BT: Gehört es generell zu Ihrer Persönlichkeit, Konflikten mit Würde, Ruhe und Ehre zu begegnen?

Melua: Ich denke, wir sollten dies zumindest immer versuchen. Natürlich sind wir geprägt durch unser Umfeld, unsere Erziehung. Aber ich bin sicher, dass es möglich ist, jegliche Art der Konversation mit Menschen friedvoll und respektvoll zu führen – wenn man es nur möchte.

BT: Vergleicht man einige Ihrer großen Hits wie „The closest Thing to crazy“ mit „A Love like that“ auf Ihrem neusten Werk, erweckt es den Eindruck, zwei völlig unterschiedliche Sichtweisen über die Liebe zu erfahren. Erstere romantisch-naiv über die eine Liebe des Lebens, die zweite hingegen stellt sich die Frage, ob Liebesbeziehungen nicht doch immer ein Ablaufdatum haben. Woran glauben Sie?
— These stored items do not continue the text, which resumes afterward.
/-- What the samples of the inputs `done` and the captures of the inputs `captured` leave. -/
structure Sampled (done captured : List (Fin 8)) (t : State) : Prop where
  inputs : ∀ n : Fin 8, t.capture.inputs[n] =
    if n ∈ done ∧ isFiltered s.capture.inputs[n] = true then momentInput levels s n else s.capture.inputs[n]
  pins : ∀ n : Fin 8, t.pins.inputs[n] =
    if n ∈ done ∧ isFiltered s.capture.inputs[n] = true then levels.getLsbD n.val else s.pins.inputs[n]
  queue : t.capture.queue =
    s.capture.queue ++ (momentRecords levels s captured).take (32 - s.capture.queue.length)
  seq : t.capture.seq = s.capture.seq + BitVec.ofNat 8 (momentRecords levels s captured).length
  lost : s.capture.lost ≤ 255 → t.capture.lost = min 255
    (s.capture.lost + ((momentRecords levels s captured).length - (32 - s.capture.queue.length)))
  capLost : t.irq.flags.capLost = (s.irq.flags.capLost ||
    decide (32 - s.capture.queue.length < (momentRecords levels s captured).length))
  phase : t.capture.samplePhase = 0
  settings : t.capture.filterInt = s.capture.filterInt ∧ t.capture.threshold = s.capture.threshold
  rest : t = captureFrame t.capture { s.pins with inputs := t.pins.inputs } t.irq.flags.capLost
    (momentHanded levels s captured)

end

section
variable {levels : BitVec 8} {done captured : List (Fin 8)}

theorem momentRun_eq (n : Fin 8) :
    momentRun levels s n = runAfter s.capture.inputs[n] (levels.getLsbD n.val) s.timebase.time :=
  (runAfter_eq _ _ _).symm

theorem sampled_start : Sampled levels s [] [] (withCapture { s.capture with samplePhase := 0 } s) where
  inputs n := (if_neg fun ⟨mem, _⟩ => nomatch mem).symm
  pins n := (if_neg fun ⟨mem, _⟩ => nomatch mem).symm
  queue := by
    rw [show momentRecords levels s [] = [] from rfl, List.take_nil, List.append_nil]
    rfl
  seq := (BitVec.add_zero _).symm
  lost small := by
    rw [show momentRecords levels s [] = [] from rfl, List.length_nil, Nat.zero_sub, Nat.add_zero]
    exact (Nat.min_eq_right small).symm
  capLost := (Bool.or_false _).symm
  phase := rfl
  settings := ⟨rfl, rfl⟩
  rest := rfl

theorem momentHanded_timebase (l : List (Fin 8)) : (momentHanded levels s l).timebase = s.timebase :=
  List.foldlRecOn l _ (motive := fun u : State => u.timebase = s.timebase) rfl fun _ same _ _ =>
    (handOff_timebase _ _ _ _).trans same

theorem Sampled.timebase_time (h : Sampled levels s done captured t) : t.timebase.time = s.timebase.time := by
  rw [h.rest]
  exact congrArg Timebase.time (momentHanded_timebase captured)

/-- The sample of a filtered input, its capture left to come. -/
theorem Sampled.take (h : Sampled levels s done captured t) (filtered : isFiltered s.capture.inputs[n] = true) :
    Sampled levels s (done ++ [n]) captured
      (setInput n (momentInput levels s n) (setInputPin n (levels.getLsbD n.val) t)) where
  inputs m := by
    refine (getElem_set_fin t.capture.inputs n m _).trans ?_
    by_cases same : m = n
    · subst same
      rw [if_pos rfl, if_pos ⟨List.mem_append_right _ List.mem_cons_self, filtered⟩]
    · rw [if_neg same, h.inputs m]
      simp only [List.mem_append, List.mem_singleton, same, or_false]
  pins m := by
    refine (getElem_set_fin t.pins.inputs n m _).trans ?_
    by_cases same : m = n
    · subst same
      rw [if_pos rfl, if_pos ⟨List.mem_append_right _ List.mem_cons_self, filtered⟩]
    · rw [if_neg same, h.pins m]
      simp only [List.mem_append, List.mem_singleton, same, or_false]
  queue := h.queue
  seq := h.seq
  lost := h.lost
  capLost := h.capLost
  phase := h.phase
  settings := h.settings
  rest := by
    have rest := h.rest
    generalize momentHanded levels s captured = handed at rest ⊢
    rw [rest]
    rfl
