-- ==== Sys2Proof/Machine/Control.lean ====
section
/-! DEFINITION. Subroutine and program control: jmp, jsr, rts, mark, sob
(46_subroutine_and_control.md). -/

namespace Sys2Proof.Machine

/-- The effect of jmp (R283). -/
def jmpBody (dd : Operand) : Exec Unit := do
  let target ← jumpTarget dd
  putReg .pc target

/-- jmp (R283). -/
def execJmp (dd : Operand) (s : State) : Host.Outcome State Fault Refusal :=
  transact (.ordinary (stepsSp dd)) (jmpBody dd) s

/-- The effect of jsr: the target is computed before the push and before the link register changes
(R280). -/
def jsrBody (r : Reg) (dd : Operand) : Exec Unit := do
  let target ← jumpTarget dd
  let link ← getReg r
  push link
  let pc ← getReg .pc
  putReg r pc
  putReg .pc target

/-- jsr (R280). -/
def execJsr (r : Reg) (dd : Operand) (s : State) : Host.Outcome State Fault Refusal :=
  transact (.ordinary true) (jsrBody r dd) s

/-- The effect of rts (R282). -/
def rtsBody (r : Reg) : Exec Unit := do
  let link ← getReg r
  putReg .pc link
  let v ← pop
  putReg r v

/-- rts (R282). -/
def execRts (r : Reg) (s : State) : Host.Outcome State Fault Refusal :=
  transact (.ordinary true) (rtsBody r) s

/-- The effect of mark (R281). -/
def markBody (nn : BitVec 6) : Exec Unit := do
  let pc ← getReg .pc
  putReg .sp (pc + 2 * nn.setWidth 16)
  let link ← getReg .r5
  putReg .pc link
  let v ← pop
  putReg .r5 v

/-- mark (R281). -/
def execMark (nn : BitVec 6) (s : State) : Host.Outcome State Fault Refusal :=
  transact (.ordinary true) (markBody nn) s

/-- The effect of sob: the offset counts words backward and is not sign extended (R284). -/
def sobBody (r : Reg) (offset : BitVec 6) : Exec Unit := do
  let old ← getReg r
  putReg r (old - 1)
  let pc ← getReg .pc
  if old - 1 ≠ 0 then putReg .pc (pc - 2 * offset.setWidth 16) else pure ()

/-- sob (R284). -/
def execSob (r : Reg) (offset : BitVec 6) (s : State) : Host.Outcome State Fault Refusal :=
  transact (.ordinary (decide (r = .sp))) (sobBody r offset) s

end Sys2Proof.Machine
end

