-- ==== Sys2Proof/Machine/SingleOperand.lean ====
section
/-! DEFINITION. The single operand instructions (43_single_operand.md), with ash and ashc. -/

namespace Sys2Proof.Machine

/-- clr (R200). -/
def execClr (dd : Operand) (s : State) : Host.Outcome State Fault Refusal :=
  transact (.ordinary (writesSp dd)) (overwriteDest .word dd (fun _ => clrOp)) s

/-- clrb (R200). -/
def execClrb (dd : Operand) (s : State) : Host.Outcome State Fault Refusal :=
  transact (.ordinary (writesSp dd)) (overwriteDest .byte dd (fun _ => clrOp)) s

/-- com (R205). -/
def execCom (dd : Operand) (s : State) : Host.Outcome State Fault Refusal :=
  transact (.ordinary (writesSp dd)) (modifyDest .word dd (fun old _ => comOp old)) s

/-- comb (R205). -/
def execComb (dd : Operand) (s : State) : Host.Outcome State Fault Refusal :=
  transact (.ordinary (writesSp dd)) (modifyDest .byte dd (fun old _ => comOp old)) s

/-- inc (R202). -/
def execInc (dd : Operand) (s : State) : Host.Outcome State Fault Refusal :=
  transact (.ordinary (writesSp dd)) (modifyDest .word dd incOp) s

/-- incb (R202). -/
def execIncb (dd : Operand) (s : State) : Host.Outcome State Fault Refusal :=
  transact (.ordinary (writesSp dd)) (modifyDest .byte dd incOp) s

/-- dec (R201). -/
def execDec (dd : Operand) (s : State) : Host.Outcome State Fault Refusal :=
  transact (.ordinary (writesSp dd)) (modifyDest .word dd decOp) s

/-- decb (R201). -/
def execDecb (dd : Operand) (s : State) : Host.Outcome State Fault Refusal :=
  transact (.ordinary (writesSp dd)) (modifyDest .byte dd decOp) s

/-- neg (R203). -/
def execNeg (dd : Operand) (s : State) : Host.Outcome State Fault Refusal :=
  transact (.ordinary (writesSp dd)) (modifyDest .word dd (fun old _ => negOp old)) s

/-- negb (R203). -/
def execNegb (dd : Operand) (s : State) : Host.Outcome State Fault Refusal :=
  transact (.ordinary (writesSp dd)) (modifyDest .byte dd (fun old _ => negOp old)) s

/-- adc (R210). -/
def execAdc (dd : Operand) (s : State) : Host.Outcome State Fault Refusal :=
  transact (.ordinary (writesSp dd)) (modifyDest .word dd adcOp) s

/-- adcb (R210). -/
def execAdcb (dd : Operand) (s : State) : Host.Outcome State Fault Refusal :=
  transact (.ordinary (writesSp dd)) (modifyDest .byte dd adcOp) s

/-- sbc (R211). -/
def execSbc (dd : Operand) (s : State) : Host.Outcome State Fault Refusal :=
  transact (.ordinary (writesSp dd)) (modifyDest .word dd (sbcOp s.cfg.sbcVIgnoresC)) s

/-- sbcb (R211). -/
def execSbcb (dd : Operand) (s : State) : Host.Outcome State Fault Refusal :=
  transact (.ordinary (writesSp dd)) (modifyDest .byte dd (sbcOp s.cfg.sbcVIgnoresC)) s

/-- tst (R204). -/
def execTst (dd : Operand) (s : State) : Host.Outcome State Fault Refusal :=
  transact (.ordinary (stepsSp dd)) (testDest .word dd tstOp) s

/-- tstb (R204). -/
def execTstb (dd : Operand) (s : State) : Host.Outcome State Fault Refusal :=
  transact (.ordinary (stepsSp dd)) (testDest .byte dd tstOp) s

/-- ror (R215). -/
def execRor (dd : Operand) (s : State) : Host.Outcome State Fault Refusal :=
  transact (.ordinary (writesSp dd)) (modifyDest .word dd rorOp) s

/-- rorb (R215). -/
def execRorb (dd : Operand) (s : State) : Host.Outcome State Fault Refusal :=
  transact (.ordinary (writesSp dd)) (modifyDest .byte dd rorOp) s

/-- rol (R214). -/
def execRol (dd : Operand) (s : State) : Host.Outcome State Fault Refusal :=
  transact (.ordinary (writesSp dd)) (modifyDest .word dd rolOp) s

/-- rolb (R214). -/
def execRolb (dd : Operand) (s : State) : Host.Outcome State Fault Refusal :=
  transact (.ordinary (writesSp dd)) (modifyDest .byte dd rolOp) s

/-- asr (R206). -/
def execAsr (dd : Operand) (s : State) : Host.Outcome State Fault Refusal :=
  transact (.ordinary (writesSp dd)) (modifyDest .word dd (fun old _ => asrOp old)) s

/-- asrb (R206). -/
def execAsrb (dd : Operand) (s : State) : Host.Outcome State Fault Refusal :=
  transact (.ordinary (writesSp dd)) (modifyDest .byte dd (fun old _ => asrOp old)) s

/-- asl (R207). -/
def execAsl (dd : Operand) (s : State) : Host.Outcome State Fault Refusal :=
  transact (.ordinary (writesSp dd)) (modifyDest .word dd (fun old _ => aslOp old)) s

/-- aslb (R207). -/
def execAslb (dd : Operand) (s : State) : Host.Outcome State Fault Refusal :=
  transact (.ordinary (writesSp dd)) (modifyDest .byte dd (fun old _ => aslOp old)) s

/-- sxt (R212). -/
def execSxt (dd : Operand) (s : State) : Host.Outcome State Fault Refusal :=
  transact (.ordinary (writesSp dd)) (overwriteDest .word dd sxtOp) s

/-- swab (R216). -/
def execSwab (dd : Operand) (s : State) : Host.Outcome State Fault Refusal :=
  transact (.ordinary (writesSp dd)) (modifyDest .word dd (fun old _ => swabOp old)) s

/-- The effect of ash: the source is read first, then the register (R208). -/
def ashBody (r : Reg) (ss : Operand) : Exec Unit := do
  let src ← sourceValue .word ss
  let old ← getReg r
  let (res, cc) := shiftOp old (src.extractLsb' 0 6)
  putReg r res
  putCc cc

/-- ash (R208). -/
def execAsh (r : Reg) (ss : Operand) (s : State) : Host.Outcome State Fault Refusal :=
  transact (.ordinary (stepsSp ss || decide (r = .sp))) (ashBody r ss) s

/-- The four codes of a free value. -/
def Cc.ofBits (b : BitVec 4) : Cc :=
  { n := b.getLsbD 3, z := b.getLsbD 2, v := b.getLsbD 1, c := b.getLsbD 0 }

/-- The effect of ashc on a register pair; with an odd register the result and the codes are free values,
and nothing else changes (R209, U3). -/
def ashcBody (r : Reg) (ss : Operand) : Exec Unit := do
  let src ← sourceValue .word ss
  if oddReg r then
    let draw ← peek State.draw
    putReg r (Config.ashcOddResult draw)
    putCc (Cc.ofBits (Config.ashcOddFlags draw))
  else
    let old ← getPair r
    let (res, cc) := shiftOp old (src.extractLsb' 0 6)
    putPair r res
    putCc cc

/-- ashc (R209). -/
def execAshc (r : Reg) (ss : Operand) (s : State) : Host.Outcome State Fault Refusal :=
  transact (.ordinary (stepsSp ss || pairWritesSp r)) (ashcBody r ss) s

end Sys2Proof.Machine
end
Melua: Ich nehme mir auch hier gerne die Natur als Beispiel, das mache ich auch in meinem Song „Remind me to forget“. Wie die Natur durchleben auch wir Menschen Zyklen – auch in der Liebe. Es muss Platz für beide Vorstellungen sein, die naive, niemals endende, wie die kurze, intensive – denn es ist einfach die Wahrheit. Es gibt kein Schwarz oder Weiß.

Dahlie steht für die Wende zum Schönen

BT: Was genau offenbart Ihnen die Natur in diesem Zusammenhang?

Melua: Eine Jahreszeit ist so, die andere so. Es ist ein immerwährender Wechsel, niemals Stillstand. Jedes Ende ist ein Anfang, jeder Anfang ein Ende. Fast alle meine Sichtweisen sind von der Natur inspiriert, sie liefert uns ständig Antworten. Aber ganz besonders die Dahlie: Sie sieht rund zehn Monate aus wie ein hässlicher, zerknautschter Pilz, braun, haarig. Man fragt sich: „Das soll eine schöne Blume werden“?! Doch wird sie gut gepflegt, verwandelt sie sich sie im September, Oktober in eine der schönsten Blumen überhaupt. So schaue ich auf alles, was mir Kummer oder Probleme macht – das Schreiben oder auch Zwischenmenschliches – Dinge können eine ganze Weile ziemlich hässlich oder wenig vielversprechend sein, es lohnt sich jedoch, daran zu glauben, dass trotzdem etwas Schönes entstehen wird.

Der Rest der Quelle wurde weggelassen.